Objectives: To analyze the performance of radiological assessment categories and quantitative computational analysis of apparent diffusion coefficient (ADC) maps using variant machine learning algorithms to differentiate clinically significant versus insignificant prostate cancer (PCa). Methods: Retrospectively, 73 patients were included in the study. The patients (mean age, 66.3 ± 7.6 years) were examined with multiparametric MRI (mpMRI) prior to radical prostatectomy (n = 33) or targeted biopsy (n = 40). The index lesion was annotated in MRI ADC and the equivalent histologic slides according to the highest Gleason Grade Group (GrG). Volumes of interest (VOIs) were determined for each lesion and normal-appearing peripheral zone. VOIs were processed by radiomic analysis.
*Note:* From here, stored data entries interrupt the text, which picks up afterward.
-- ==== Sys2Proof/Machine/Drills.lean ====
section
/-! DEFINITION. Drills (R444–R448) and the passage of error records to the Lodge (R441–R443). -/

namespace Sys2Proof

/-- The pavilion of a drill of a pavilion's unit: kinds 1–7. -/
def DrillUnit.pav (u : DrillUnit) : Nat := 4 * u.plot.val + u.q.val
def DrillUnit.ofPav (u : DrillUnit) : Bool := decide (1 ≤ u.kind.toNat ∧ u.kind.toNat ≤ 7)
def DrillUnit.key (u : DrillUnit) : Nat := 65536 * u.kind.toNat + u.subunit.toNat

end Sys2Proof

namespace Sys2Proof.Machine

/-- The record class of a drill kind (R441, R444). -/
def drillClass (kind : Nat) : Nat := lget 0 [0, 2, 3, 4, 2, 4, 1, 6, 7, 9, 7] kind

/-- A pavilion between runs, or all of whose streams wait (R446). -/
def Seq.idle (q : Seq) : Bool := !q.running || q.streams.all (fun t => t.halted || t.hold != .none)

/-- The drill package in use holds an entry for the unit: its kind, and the unit's subunit where the entry names one (R444). -/
def State.drillNamed (s : State) (u : DrillUnit) : Bool :=
  match s.lodge.drill with
  | none => false
  | some x => (List.range (bits (leNat (x.content.take 32)) 167 152)).any (fun i =>
      let e := leNat ((x.content.drop (32 + 32 * i)).take 32)
      bits e 255 248 == u.kind.toNat && (bits e 247 240 == 0 || bits e 239 224 == u.subunit.toNat))

/-- A drill may run on its unit now (R446, R447): the unit is on, neither frozen nor being shuffled, and for an engine
drill idle or forced. -/
def State.drillable (s : State) (u : DrillUnit) : Bool :=
  let x := s.plot u.plot.val
  let v := s.pav u.pav
  let a := s.ownerOf u.plot.val
  let steady := match a with
    | some a => (s.allot a).frozen.isNone
    | none => true
  s.drillNamed u && steady && decide (1 ≤ u.kind.toNat ∧ u.kind.toNat ≤ 10) &&
  (if u.ofPav then
      (if u.kind.toNat = 7 then x.g.on && s.slotFree u.pav u.subunit.toNat else x.e.on && x.g.on) &&
      (decide (6 ≤ u.kind.toNat) || v.seq.idle || v.drillDue)
    else x.h.on)

/-- Time of the unit's last passed drill. -/
def State.lastPass (s : State) (u : DrillUnit) : Nat :=
  if u.ofPav then tget 0 (s.pav u.pav).drillPass u.key else tget 0 (s.plot u.plot.val).drillPass u.key

/-- A cell-core drill is asked for by trap 0x07, which enters the monitor; the core's tret returns to where it was (R214, R445;
log 84). -/
def Core.drilled (c : Core) : Core := if c.held then c else c.trapped 7

/-- Notes a drill taken: its unit's schedule, and the time when it passed (R429, R446). A bank drill leaves what it
wrote in the drill row of its bank, outside the address map (R238). -/
def State.drilled (s : State) (u : DrillUnit) (pass : Bool) (runs : Nat) : State :=
  let note := fun (t : Tab Nat) => if pass then tset t u.key s.ns else t
  let s := s.modLodge (fun l => { l with drillRuns := l.drillRuns + BitVec.ofNat 64 runs })
  if u.ofPav then
    let s := if u.kind.toNat = 7 then
        let f := s.fresh
        f.2.modPav u.pav (fun v => { v with
          drillRows := tset v.drillRows u.subunit.toNat ((List.range 64).map (fun i => Config.freeByte (64 * f.1 + i))) })
      else if u.kind.toNat = 6 ∧ u.subunit.toNat < 1024 then
        s.modPav u.pav (fun v => if v.gated u.subunit.toNat then v
          else v.setCore u.subunit.toNat (v.core u.subunit.toNat).drilled)
      else s
    let engine := decide (u.kind.toNat ≤ 5)
    s.modPav u.pav (fun v => { v with
      lastDrill := if engine then s.ns else v.lastDrill
      drillDue := v.drillDue && !engine
      drillPass := note v.drillPass })
  else s.modPlot u.plot.val (fun x => { x with lastDrill := s.ns, drillPass := note x.drillPass })

/-- The record of a failed drill (R441, R448). -/
def State.drillRec (s : State) (u : DrillUnit) (severity : Nat) (second : Bool) : ErrRec :=
  let r := if u.ofPav then s.pavRec u.pav 0x10 severity (drillClass u.kind.toNat) 0
    else s.plotRec u.plot.val 0x10 severity (drillClass u.kind.toNat) 0
  { r with
    subunit := u.subunit, detail := BitVec.ofNat 32 (u.kind.toNat + if second then 256 else 0)
    address := BitVec.ofNat 64 (s.lastPass u) }

/-- Why the section of a unit that failed its drills is frozen: a unit of R429 (sequencer, core, router, gate, switch) replays from the
older mark, any other as a unit's death does (R448, R449). -/
def drillCause (kind : Nat) : FreezeCause := if [5, 6, 8, 9, 10].contains kind then .drill else .unitDeath

/-- R445–R448: a drill of the package runs on a unit. A failed drill of an ME leaves the line that it placed to a
LINE_RETIREMENT, as (true, 1023) in `retiring` (R90). A first failure runs it again at once: a second pass is a transient
failure, and a second failure sends the unit to the kitty, by a shuffle that the frozen section waits for. -/
def execDrill (u : DrillUnit) (pass again : Bool) (s : State) : Res :=
  if !s.drillable u then .next s
  else if pass then .next (s.drilled u true 1)
  else if again then .next ((s.record (s.drillRec u 1 false)).drilled u true 2)
  else
    let s := s.record (s.drillRec u 3 true)
    let s := s.drilled u false 2
    let s := s.modLodge (fun l => { l with drillFailures := satInc l.drillFailures })
    match s.ownerOf u.plot.val with
    | some a =>
      let s := if u.kind = 1 then s.modME u.pav (fun m => { m with retiring := m.retiring ++ [(true, 1023)] }) else s
      .next (s.recover a (drillCause u.kind.toNat))
    | none => .next (if u.ofPav ∧ u.kind.toNat ≤ 5 then s.failPav u.pav else s)

/-- R447: after 2 drill periods without an idle gap, a drill is forced at the next cadence entry boundary, or at the next
section boundary when the pavilion has bound ports. -/
def execForcedDrill (p : PavIx) (s : State) : Res :=
  let v := s.pav p.val
  let due := decide (v.lastDrill + 10 ^ 9 * (2 * s.lodge.drillInterval.toNat) ≤ s.ns)
  let boundary := if (s.pav (s.portsOf p.val)).outBind.isEmpty && (s.pav (s.portsOf p.val)).inBind.isEmpty then v.seq.cadBoundary else !v.seq.running
  let frozen := match s.allotOfPav p.val with
    | some a => (s.allot a).frozen.isSome
    | none => false
  onlyIf (s.lodge.drill.isSome && due && boundary && !frozen) s (s.modPav p.val (fun v => { v with drillDue := true }))

/-! ### Records on their way to the Lodge -/

/-- The first record of a coalescer whose hold of 1 ms has ended (R442). -/
def Coalescer.ready (c : Coalescer) (ns : Nat) : Option ErrRec := c.held.find? (fun r => decide (1000000 + r.time.toNat ≤ ns))

/-- R442: a held record is sent at the node's turn. -/
def execCoalescerSend (n : CoalNode) (s : State) : Res :=
  let c := match n with
    | .plot p => (s.plot p.val).coal
    | .segment g => (s.seg g.val).coal
  match c.ready s.ns with
  | some r =>
    let c' : Coalescer := { c with held := c.held.erase r }
    let s := match n with
      | .plot p => s.modPlot p.val (fun x => { x with coal := c' })
      | .segment g => s.modSeg g.val (fun x => { x with coal := c' })
    .next (s.modLodge (fun l => { l with arriving := l.arriving ++ [r] }))
  | none => .next s

/-- R441, R442: a sent record reaches the Lodge, which numbers it and writes it to the log. -/
def execRecordArrival (s : State) : Res :=
  match s.lodge.arriving with
  | r :: t => .next ((s.modLodge (fun l => { l with arriving := t })).logRecord r)
  | [] => .next s

end Sys2Proof.Machine
end

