/-- R265, SELECT: the kinds of the items of a, b and the predicate, its token and poison. -/
def selectOutcome (a b p : Nat) (v poison : Bool) : Outcome2 :=
  if a = kEND ∧ b = kEND ∧ p = kEND then .go [(0, [], false), (1, [], false), (2, [], false)] [(0, kEND)]
  else if a = kEND ∨ b = kEND ∨ p = kEND then .fault (if p = kEND then 2 else if a = kEND then 0 else 1)
  else if p = kSKIP then .go [(0, [], false), (1, [], false), (2, [], false)] [(0, kSKIP)]
  else if p = kTOKEN then
    if poison then .go [(0, [0], true), (1, [], false), (2, [], false)] []
    else if v then .go [(0, [0], false), (1, [], false), (2, [], false)] []
    else .go [(1, [0], false), (0, [], false), (2, [], false)] []
  else .fault 2

/-- R265, STEER: the outcome that the token selects is 0, 1, or another code to drop (log 88). -/
def steerOutcome (d p on poison : Nat) : Outcome2 :=
  if d = kEND ∧ p = kEND then .go [(0, [], false), (2, [], false)] [(0, kEND), (1, kEND)]
  else if d = kEND ∨ p = kEND then .fault (if p = kEND then 2 else 0)
  else if p = kDATA then .fault 2
  else if p = kSKIP ∨ d = kSKIP then .go [(0, [], false), (2, [], false)] [(0, kSKIP), (1, kSKIP)]
  else if poison = 1 then .go [(0, [0, 1], true), (2, [], false)] []
  else match on with
    | 0 => .go [(0, [0], false), (2, [], false)] [(1, kSKIP)]
    | 1 => .go [(0, [1], false), (2, [], false)] [(0, kSKIP)]
    | _ => .go [(0, [], false), (2, [], false)] [(0, kSKIP), (1, kSKIP)]

/-- The outcome of tag r at a unit, from the first beats at its inputs. -/
def Steer.outcome (x : Steer) (mode w : Nat) : Outcome2 :=
  let h := fun i => (x.buf i).headD { data := 0, side := 0 }
  let t := (h 2).data.getLsbD 0 != bit w 29
  if mode = 1 then selectOutcome (h 0).kind (h 1).kind (h 2).kind t (h 2).poison
  else steerOutcome (h 0).kind (h 2).kind (if t then bits w 28 27 else bits w 26 25) (if (h 2).poison then 1 else 0)

/-- R264, R265: a steering unit that holds the first beat of item r on every used input resolves r, once the item before it has left
and its outputs have room (R259). -/
def execSteeringResolve (p : PlotIx) (u : Fin 32) (s : State) : Res :=
  let x := (s.plot p.val).steer u.val
  let mode := (s.plot p.val).steerMode u.val
  let used := steerInputs mode
  match x.r with
  | none => .next s
  | some r =>
    let blocked := (steerOutputs mode).any (fun o => s.outRoom p.val (320 + 2 * u.val + o) == 0)
    if (s.switchOf p.val).isNone || used.isEmpty || x.anyEmpty used || !x.stream.isEmpty || blocked then .next s
    else match x.outcome mode (tget 0 (s.plot p.val).prom.steer u.val).toNat with
      | .fault i => .next (s.skewFault p.val (320 + 3 * u.val + i) r.toNat r.toNat)
      | .go items own =>
        let y := { x with stream := items, r := some (r + 1), since := s.ns }
        let s := s.modPlot p.val (fun z => z.setSteer u.val y)
        .next ((s.sendUnit p.val (320 + 2 * u.val) (own.map (fun e =>
          (e.1, mkBeat 0 0 r.toNat e.2 true false)))).steerFlow p.val u.val)

/-! ### Merge units (R130–R133, R273) -/

/-- A merge unit as a section begins. -/
def Merge.start : Merge :=
  { seq := none, next := [none, none], bufs := [[], []], lastIn := [none, none], flags := [0, 0], drop := [0, 0], since := 0
    stall := none, cur := none }

def Plot.mergeUnit (x : Plot) (m : Nat) : Merge := tget Merge.start x.merges m
def Plot.setMerge (x : Plot) (m : Nat) (t : Merge) : Plot := { x with merges := tset x.merges m t }

def Merge.buf (x : Merge) (i : Nat) : List Beat := lget [] x.bufs i

/-- Data beats still to come of the last item of a buffer that begins with k data beats. -/
def mergeTail : Nat → List Beat → Nat
  | k, [] => k
  | 0, h :: t => mergeTail h.mBeats t
  | k + 1, _ :: t => mergeTail k t

/-- Data beats of the item in progress that an input has still to give. -/
def Merge.left (x : Merge) (i : Nat) : Nat :=
  match x.cur with
  | some (ins, n, _) => if ins.contains i then n else 0
  | none => 0

/-- The flags that a discarded item leaves for the END of its stream: POISON and INDEX (R132). -/
def badFlags : BitVec 8 := 3

/-- A header beat with flags added. -/
def addMergeFlags (b : Beat) (f : BitVec 8) : Beat := { b with data := b.data ||| (f.setWidth 512 <<< 448) }

/-- The first seq of both inputs must agree (R264, R273). -/
def Merge.unify (x : Merge) : Offered Merge :=
  match x.seq, (x.buf 0).head?, (x.buf 1).head? with
  | none, some a, some b =>
    if a.mSeq = b.mSeq then .took { x with seq := some (BitVec.ofNat 16 a.mSeq) } else .fault 1 a.mSeq b.mSeq
  | _, _, _ => .took x

/-- R131, R132, R273: an input of a merge unit is offered a beat. A data item whose index is out of extent at a leaf's first unit,
or not above the one before it, and an item of a reserved kind (log 89), is discarded. -/
def Merge.offer (x : Merge) (set : MergeSet) (i : Nat) (b : Beat) (ns : Nat) : Offered Merge :=
  let buf := x.buf i
  let put := fun (y : Merge) (b : Beat) => { y with bufs := y.bufs.set i (buf ++ [b]) }
  if lget 0 x.drop i ≠ 0 then .took { x with drop := x.drop.set i (lget 0 x.drop i - 1) }
  else if mergeTail (x.left i) buf ≠ 0 then (if buf.length < 32 then .took (put x b) else .held x)
  else
    let due := (lget none x.next i).map BitVec.toNat
    if due.any (fun n => n ≠ b.mSeq) then .fault i (due.getD 0) b.mSeq
    else
      let base := (x.seq.map BitVec.toNat).getD ((buf.head?.map Beat.mSeq).getD b.mSeq)
      let goOn := { x with
        next := x.next.set i (some (BitVec.ofNat 16 b.mSeq))
        since := if x.bufs.all List.isEmpty && x.cur.isNone then ns else x.since }
      if (65536 + b.mSeq - base) % 65536 ≤ 7 ∧ buf.length < 32 then
        match b.mKind with
        | 1 =>
          let seen := { goOn with lastIn := goOn.lastIn.set i (some (BitVec.ofNat 32 b.mIndex)) }
          let order := ((lget none x.lastIn i).map (fun l => decide (b.mIndex ≤ l.toNat))).getD false
          if (set.leaf && decide (set.e ≤ b.mIndex)) || order then
            .took { seen with drop := seen.drop.set i b.mBeats, flags := seen.flags.set i badFlags }
          else (put seen b).unify
        | 2 => (put goOn b).unify
        | 3 =>
          (put { goOn with
            next := x.next.set i (some (BitVec.ofNat 16 (b.mSeq + 1)))
            lastIn := goOn.lastIn.set i none, flags := goOn.flags.set i 0 } (addMergeFlags b (lget 0 x.flags i))).unify
        | _ => .took { goOn with drop := goOn.drop.set i b.mBeats, flags := goOn.flags.set i badFlags }
      else .held goOn

def Merge.anyEmpty (x : Merge) : Bool := x.bufs.any List.isEmpty
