/-! ### The module as a whole -/

/-- R504: with every task of start-up ended outside a compute reset, MODULE_READY at a Starting module whose start-up is in progress makes
0x2000:01 read Operational, or Stopped when 0x2000:02 is 0, and 0x7000:01 read done, and pushes event 0x000A; when every plot or every ring
segment has failed, the module stays Starting and 0x7000:01 reads failed. -/
def Obligations.ReadyFollows : Prop :=
  ∀ (r : Requester) (s : State), s.lodge.phase = .step5 → s.lodge.computeReset = false → s.objValue r 0x2000 1 = [0] →
    s.objValue r 0x7000 1 = [1] →
    (List.range 56).all (fun p => (s.plot p).linkTask || (s.plot p).out) = true →
    (List.range 8).all (fun n => (s.seg n).linkTask) = true →
    let failed := (List.range 56).all (fun p => (s.plot p).out) || (List.range 8).all (fun n => !(s.seg n).dom.on)
    let n := if s.objValue r 0x2000 2 = [0] then 1 else 3
    ∃ (t : State) (a : Nat),
      (failed = false → exec .moduleReady s =
          .next (((t.event 0x0009 0x7000 0x7000 1 a).wakeAll).event 0x000A n 0x2000 1 0x1F) ∧
        t.objValue r 0x2000 1 = [BitVec.ofNat 8 n] ∧ t.objValue r 0x7000 1 = [2]) ∧
      (failed = true → exec .moduleReady s = .next ((t.event 0x0009 0x7000 0x7000 1 a).wakeAll) ∧
        t.objValue r 0x2000 1 = [0] ∧ t.objValue r 0x7000 1 = [3])

/-- R321: a GRANULE request, read or write, whose sending plot does not belong to the named allotment, or one of whose lines lies in none of
that allotment's ranges, writes nothing: HBM and the segments' waiting writes are as they were, and after an error record the one answer is
DENIED, without data. -/
def Obligations.GranuleDenied : Prop :=
  ∀ (k : Packet) (s : State), k.ptype = 7 → k.crcOk = true → k.vc = 3 → k.opq = 0 → k.srcY = 481 → k.srcX.toNat < 56 →
    let q := granuleReq k s.ns
    (s.ownerOf k.srcX.toNat ≠ some q.allotment.toNat ∨
      ∃ i, i < q.lines ∧ s.lineOwned q.allotment.toNat (q.line.toNat + i) = false) →
    ∃ e : ErrRec, e.ty = 0x14 ∧ e.address.toNat = q.line.toNat ∧
      exec (.granule k) s = .next ((s.record e).emit (granuleAck q.seg (k.srcX, k.srcY) q.tag 1)) ∧
      (s.record e).hbm = s.hbm ∧ ∀ n, ((s.record e).seg n).writes = (s.seg n).writes

/-- A step takes the command at the front of the queue and runs it on the state with the queue's rest; on an empty queue the ns counter ticks, and
nothing else moves before Lodge boot (the model's choice, log 1). -/
def Obligations.StepRunsFront : Prop :=
  (∀ (c : Instr) (rest : List Instr) (s : State), s.pending = c :: rest → step s = exec c { s with pending := rest }) ∧
  (∀ (c : Instr) (s : State), step (s.push c) = exec c s) ∧
  (∀ (s : State), s.pending = [] → step s = .next s.tick ∧ (s.lodge.phase = .off → step s = .next s) ∧
    (s.lodge.phase = .ready → s.lodge.slew = 0 → step s = .next { s with ns := s.ns + 1 }))

/-- R241, R330, R333, R346, R350, R355, R503: before aux power the relay is closed, the module reads Starting, no unit's domain is on, the settings read their
defaults, no command waits, and HBM is in canonical form. -/
def Obligations.ResetState : Prop :=
  let s := State.reset
  let get := fun (i sub : Nat) => leNat (s.objValue (.ring 0 1) i sub)
  s.pending = [] ∧ s.out = [] ∧ s.safe = true ∧ s.lodge.relay = true ∧ get 0x1100 11 = 1 ∧
    get 0x2000 1 = 0 ∧ get 0x2000 2 = 1 ∧ get 0x2000 3 = 16 ∧ get 0x2000 4 = 10 ∧ get 0x2000 5 = 24 ∧ get 0x2000 6 = 20 ∧
    get 0x2000 7 = 22 ∧ get 0x2000 8 = 200000 ∧ get 0x2000 9 = 0 ∧ get 0x2000 10 = 0 ∧ get 0x1100 1 = 0x7E ∧ get 0x1100 5 = 1000 ∧
    get 0x1100 7 = 125 ∧ get 0x1800 2 = 2 ^ 64 - 1 ∧ get 0x3000 1 = 46000 ∧ get 0x3000 5 = 0 ∧ get 0x3100 1 = 720 ∧
    get 0x3100 2 = 800 ∧ get 0x3100 3 = 880 ∧ (∀ a : AllotIx, get (0x2400 + a.val) 1 = 0) ∧
    (∀ p : PavIx, (s.pav p.val).seq.running = false ∧ (s.pav p.val).me.running = none) ∧
    (∀ p : PlotIx, (s.plot p.val).e.on = false ∧ (s.plot p.val).g.on = false ∧ (s.plot p.val).h.on = false)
For the classification of lesions according to their clinical significance (GrG ≥ 3), principal component (PC) analysis, univariate analysis (UA) with consecutive support vector machines, neural networks, and random forest analysis were performed. Results: PC analysis discriminated between benign and malignant prostate tissue. PC evaluation yielded no stratification of PCa lesions according to their clinical significance, but UA revealed differences in clinical assessment categories and radiomic features. We trained three classification models with fifteen feature subsets. We identified a subset of shape features which improved the diagnostic accuracy of the clinical assessment categories (maximum increase in diagnostic accuracy ΔAUC = + 0.05, p < 0.001) while also identifying combinations of features and models which reduced overall accuracy. Conclusions: The impact of radiomic features to differentiate PCa lesions according to their clinical significance remains controversial. It depends on feature selection and the employed machine learning algorithms. It can result in improvement or reduction of diagnostic performance.